Abstract
Training deep neural networks (DNNs) is predominantly carried out using stochastic gradient descent and its variants.
While these methods are robust and widely applicable, their convergence often deteriorates for large-scale, ill-conditioned, or stiff problems commonly encountered in scientific machine learning.
This has motivated the development of more advanced training strategies that can accelerate convergence, offer better parallelism, enable convergence control, and facilitate the automatic tuning of hyperparameters.
To this end, we introduce a novel training framework for DNNs inspired by nonlinear multilevel and domain-decomposition (ML-DD) methods.
Starting from deterministic ML-DD algorithms, we will discuss how to ensure the convergence in the presence of the subsampling noise.
Moreover, we will present several strategies for constructing a hierarchy of subspaces by exploring the properties of the network architecture, data representation, and the loss function.
The performance of the proposed ML-DD training algorithms will be demonstrated through a series of numerical experiments from the field of scientific machine learning, such as physics-informed neural networks or operator learning approaches.

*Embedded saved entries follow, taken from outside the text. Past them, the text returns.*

-- ==== Sys2Proof/Config.lean ====
section
/-! DEFINITION. What is fixed for the machine: the page size, the OPEN parameters of spec/92_eei_decisions.md section 2, and the
free values the spec calls draws. A free value has no body that a proof can see. -/

namespace Sys2Proof

/-- `PAGE_SIZE` and `IN_SIZE`: 4096 bytes, fixed (R8). -/
abbrev pageSize : Nat := 4096

/-- `P_V1_DST_CHECK` (R152, D8): when the V1 destination check is made. OPEN; State holds the value of this machine. -/
inductive V1DstCheck where
  /-- the whole record is checked before any byte of it is written (the default) -/
  | wholeRecord
  /-- each repetition is checked just before it is written -/
  | perRepetition
deriving DecidableEq, Repr

/-- `EXPK_BASE` (R69, D2): where the platform puts the port of instance `k` in its address map. OPEN, no value known. -/
opaque Config.expkBase : Nat → Nat

/-- The draw a host read of an unwritten buffer byte returns (R46); the argument counts the draws taken so far.
DESIGN CHOICE, unsafe (log entry 4): every instance (R233) and every run reads this one sequence, so two states with the same
count draw the same byte, whichever instance or offset is read. The spec does not say that draws agree; no statement may rest on
it. -/
opaque Config.drawByte : Nat → Byte

/-- The draw a host read of a count register returns in bits 12:0 while BUSY (R47); the argument counts the draws so far.
DESIGN CHOICE, unsafe (log entry 4): one sequence for every instance and every run, as `Config.drawByte`. -/
opaque Config.drawCount : Nat → BitVec 13

end Sys2Proof
end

[1] Gratton, S., Kopaničáková, A., & Toint, P. L. (2023). Multilevel objective-function-free optimization with an application to neural networks training. SIAM Journal on Optimization, 33(4), 2772-2800.
[2] Gratton, S., Kopaničáková, A., & Toint, P. (2025). Recursive bound-constrained AdaGrad with applications to multilevel and domain decomposition minimization. arXiv preprint arXiv:2507.11513.